This task calls for copying each line below that contains "look".
[Records for this exercise]
theorem storeDev16_storesUnit (c : Nat) (bus : BusId) (dev : DevAddr) (reg : RegAddr) :
    StoresUnit StoreDev16.answer .w16 c bus dev reg (StoreDev16.Holds bus dev reg) where
  fits := fun {_ r} _ => r.isLt
  read := by
    rintro d r ⟨hwf, rfl⟩
    exact ⟨d, fun _ => by rw [unitBytes, highByte_wordOf, lowByte_wordOf]; rfl, hwf, rfl⟩
  write := by
    rintro d r x ⟨hwf, -⟩ -
    have hhigh : (storeWords d.regs bus dev reg (unitBytes .w16 x)).read
        (2 * registerKey bus dev reg) = highByte x :=
      (Memory.read_write_ne _ _ _ _ (by omega)).trans (Memory.read_write_self _ _ _ hwf)
    have hlow : (storeWords d.regs bus dev reg (unitBytes .w16 x)).read
        (2 * registerKey bus dev reg + 1) = lowByte x :=
      Memory.read_write_self _ _ _ (Memory.wf_write _ _ _ hwf)
    have heven : (unitBytes .w16 x).length % 2 = 0 := by
      rw [unitBytes_length]
      rfl
    refine ⟨{ regs := storeWords d.regs bus dev reg (unitBytes .w16 x) }, if_pos heven,
      storeWords_wf bus dev _ _ _ hwf, ?_⟩
    rw [hhigh, hlow, wordOf_highByte_lowByte]

/-! ### The statements -/

/-- Settles O57. -/
theorem fieldRoundTripOnStoreDev8 : Obligations.FieldRoundTripOnStoreDev8 := by
  intro s d c k bus dev reg hc hp hwf
  have hdev := storeDev8_storesUnit c bus dev reg
  refine ⟨fun f v henc hf => ?field, fun b bit hb => ?bit⟩
  case field =>
    exact fieldRoundTrip hdev ⟨hwf, rfl⟩ hc hp hf (fun _ => rfl) (fun _ => rfl)
      (decide_eq_true henc) (decide_eq_true henc)
  case bit =>
    have henc : encodableBit b := by omega
    exact bitRoundTrip hdev ⟨hwf, rfl⟩ hc hp hb (fun _ => rfl) (fun _ => rfl)
      (decide_eq_true henc) (decide_eq_true henc)

/-- Settles O58. -/
theorem fieldRoundTripOnStoreDev16 : Obligations.FieldRoundTripOnStoreDev16 := by
  intro s d c k bus dev reg hc hp hwf
  have hdev := storeDev16_storesUnit c bus dev reg
  refine ⟨fun f v henc hf => ?field, fun b bit hb => ?bit⟩
  case field =>
    exact fieldRoundTrip hdev ⟨hwf, rfl⟩ hc hp hf (fun _ => rfl) (fun _ => rfl)
      (decide_eq_true henc) (decide_eq_true henc)
  case bit =>
    have henc : encodableBit b := by omega
    exact bitRoundTrip hdev ⟨hwf, rfl⟩ hc hp hb (fun _ => rfl) (fun _ => rfl)
      (decide_eq_true henc) (decide_eq_true henc)

/-- Settles O60.  `FailRead` answers every read with `BusError`, which ends `Rmw_W` at its read. -/
theorem failReadSeesNoWrite : Obligations.FailReadSeesNoWrite := by
  refine ⟨rfl, fun s d c k bus w dev reg b f bit v8 v16 hc hp i hmem hd => ?_⟩
  have hrule : ∃ W g v, ∀ u : State, u.ruleOf i = u.rmwRule i W dev reg g v := by
    simp only [List.mem_cons, List.not_mem_nil, or_false] at hmem
    rcases hmem with rfl | rfl | rfl | rfl
    · exact ⟨_, _, _, fun _ => rfl⟩
    · exact ⟨_, _, _, fun _ => rfl⟩
    · exact ⟨_, _, _, fun _ => rfl⟩
    · exact ⟨_, _, _, fun _ => rfl⟩
  obtain ⟨W, g, v, hi⟩ := hrule
  obtain ⟨t, k', hrun, hk', hidle, hresp⟩ := runsTo_rmw_failed (answer := FailRead.answer) (d := d)
    (reply := .busError) hc hp hd hi (fun _ => rfl) (fun _ => rfl) rfl
  exact ⟨_, k', hrun, rfl, hk', hidle, hresp⟩

end Sys2Proof.Machine
end

section
/-! PROOFS. Unit and array access: each step of a plain write, of `ArrayRead_W` and of an array write
once, as a move of any command whose rule has that step (42_unit_array_access R160 to R170), and the
statements about single steps. -/

namespace Sys2Proof.Machine

/-! ### The bytes of a value -/

theorem lowByte_eq_ofNat (x : Word16) : lowByte x = BitVec.ofNat 8 x.toNat := by
  apply BitVec.eq_of_toNat_eq
  rw [lowByte_toNat, BitVec.toNat_ofNat]

theorem highByte_eq_ofNat (x : Word16) : highByte x = BitVec.ofNat 8 (x.toNat / 256) := by
  apply BitVec.eq_of_toNat_eq
  rw [highByte, BitVec.extractLsb'_toNat, Nat.shiftRight_eq_div_pow, BitVec.toNat_ofNat]
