/-! ### Well-formedness: each check refuses an ill-formed term -/

theorem test_literal_must_fit_a_word : Source.wf 0 (.lit (2 ^ 256)) = false ∧ Source.wf 0 (.lit (2 ^ 256 - 1)) = true := by
  decide

theorem test_result_name_must_be_earlier :
    Source.wf 4 (.res 0) = false ∧ Source.wf 4 (.res 5) = false ∧ Source.wf 4 (.res 4) = true := by decide

theorem test_call_needs_a_mnemonic : Line.wf 0 (.call ['s', 'h', 'l'] [.lit 1, .lit 2]) = false := by decide

theorem test_call_needs_its_operands :
    Line.wf 0 (.call ['a', 'd', 'd'] [.lit 1]) = false ∧ Line.wf 0 (.call ['n', 'o', 't'] [.lit 1, .lit 2]) = false ∧
    Line.wf 0 (.call ['a', 'd', 'd'] [.lit 1, .lit 2]) = true := by decide

theorem test_call_needs_well_formed_operands : Line.wf 0 (.call ['n', 'o', 't'] [.res 1]) = false := by decide

/-- The mnemonics of R67 are those of the operation map. -/
theorem test_mnemonics_agree : callArity.map (·.1) = opTable.map (·.name) := by decide

/-! ### Values of spec/95_test_vectors.md -/

/-- S1. -/
theorem test_add_wraps : resultOf (.add maxWord 1) = some (.word (0)) := by decide

/-- S14. -/
theorem test_sub_wraps : resultOf (.sub 3 5) = some (.word (-2)) := by decide

/-- MUL table. -/
theorem test_mul_low_half : resultOf (.mul 0x1d6329f1c35ca4bfabb9f5610000000000 0x1d6329f1c35ca4bfabb9f5610000000000) = some (.word (0x9dea3e1f6bdfef70cdd17b25efa418ca63a22764cec100000000000000000000)) := by decide

/-- EXP table. -/
theorem test_exp_value : resultOf (.exp 3 200) = some (.word (0xc21a937a76f3432ffd73d97e447606b683ecf6f6e4a7ae225bfaff1eaaf8b0a1)) := by decide

/-- EXP table. -/
theorem test_exp_largest_exponent : resultOf (.exp 2 maxWord) = some (.word (0)) := by decide +kernel

/-- DIV table. -/
theorem test_div_reads_unsigned : resultOf (.div (-7) 2) = some (.word (0x7ffffffffffffffffffffffffffffffffffffffffffffffffffffffffffffffc)) := by decide

/-- S2. -/
theorem test_sdiv_overflow : resultOf (.sdiv minWord maxWord) = some (.word (minWord)) := by decide +kernel

/-- SDIV table. -/
theorem test_sdiv_rounds_to_zero : resultOf (.sdiv 7 (-2)) = some (.word (-3)) := by decide +kernel

/-- MOD table. -/
theorem test_mod_by_zero : resultOf (.mod 7 0) = some (.word (0)) := by decide

/-- S17. -/
theorem test_smod_sign_of_dividend : resultOf (.smod (-7) 2) = some (.word (-1)) := by decide +kernel

/-- SMOD table. -/
theorem test_smod_min : resultOf (.smod minWord 3) = some (.word (-2)) := by decide +kernel

/-- LT table. -/
theorem test_lt_unsigned : resultOf (.lt 1 minWord) = some (.word (1)) := by decide

/-- GT table. -/
theorem test_gt_unsigned : resultOf (.gt minWord 1) = some (.word (1)) := by decide

/-- SLT table. -/
theorem test_slt_signed : resultOf (.slt minWord 0) = some (.word (1)) := by decide

/-- SGT table. -/
theorem test_sgt_signed : resultOf (.sgt maxWord (-2)) = some (.word (1)) := by decide

/-- EQ table. -/
theorem test_eq_all_bits : resultOf (.eq 0 minWord) = some (.word (0)) := by decide

/-- ISZERO table. -/
theorem test_iszero_min : resultOf (.iszero minWord) = some (.word (0)) := by decide

/-- S20. -/
theorem test_and_both_operands : resultOf (.and 0xff 0x0f) = some (.word (0x0f)) := by decide

/-- OR table. -/
theorem test_or_value : resultOf (.or 0xff00 0x0ff0) = some (.word (0xfff0)) := by decide

/-- XOR table. -/
theorem test_xor_value : resultOf (.xor 4660 maxWord) = some (.word (0xffffffffffffffffffffffffffffffffffffffffffffffffffffffffffffedcb)) := by decide

/-- S19. -/
theorem test_not_value : resultOf (.not 5) = some (.word (0xfffffffffffffffffffffffffffffffffffffffffffffffffffffffffffffffa)) := by decide

/-- Memory table: `mstore(31, 0xab)` from reset. -/
theorem test_mstore_unaligned :
    look (exec (.mstore 31 0xab) State.reset) (fun t => (t.mem, t.result)) = some (⟨[(62, 0xab)], 2⟩, .unwritten) := by
  decide

/-- S4: `mstore(5, V)` on a 32-byte memory leaves bytes 0 to 4, writes 5 to 36 and grows to 64. -/
theorem test_mstore_grows_and_keeps :
    look (exec (.mstore 5 maxWord) (withMem ⟨[(4, 9), (5, 8)], 1⟩ Config.largest.capWords)) (fun t =>
      (t.mem.msize, [4, 5, 36, 37, 64].map t.mem.get?))
      = some (64, [some 9, some 0xff, some 0xff, some 0, none]) := by decide

/-- P2 command 5: `mload(3)` reads across two words. -/
theorem test_mload_unaligned :
    look (exec (.mload 3) (withMem ⟨[(3, 4), (4, 5), (34, 0xff), (35, 0xee)], 2⟩ Config.largest.capWords)) (·.result)
      = some (.word 0x04050000000000000000000000000000000000000000000000000000000000ff) := by decide

/-- The capacity table: at `MEM_CAP = 2^256 - 32`, `MAX + 32` does not wrap. -/
theorem test_mload_end_does_not_wrap :
    look (exec (.mload maxWord) State.reset) (fun t => (t.fault, t.faultOp, t.faultArg, t.mem))
      = some (0x02, 0x51, maxWord, ⟨[], 0⟩) := by decide

/-- S4: after `mstore(5, V)` on a 32-byte memory, `msize()` gives 64. -/
theorem test_msize : look (exec .msize small) (·.result) = some (.word 64) := by decide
[/Records for this exercise]
→ Task solution
    look (exec (.mstore 31 0xab) State.reset) (fun t => (t.mem, t.result)) = some (⟨[(62, 0xab)], 2⟩, .unwritten) := by
    look (exec (.mstore 5 maxWord) (withMem ⟨[(4, 9), (5, 8)], 1⟩ Config.largest.capWords)) (fun t =>
    look (exec (.mload 3) (withMem ⟨[(3, 4), (4, 5), (34, 0xff), (35, 0xee)], 2⟩ Config.largest.capWords)) (·.result)
    look (exec (.mload maxWord) State.reset) (fun t => (t.fault, t.faultOp, t.faultArg, t.mem))
theorem test_msize : look (exec .msize small) (·.result) = some (.word 64) := by decide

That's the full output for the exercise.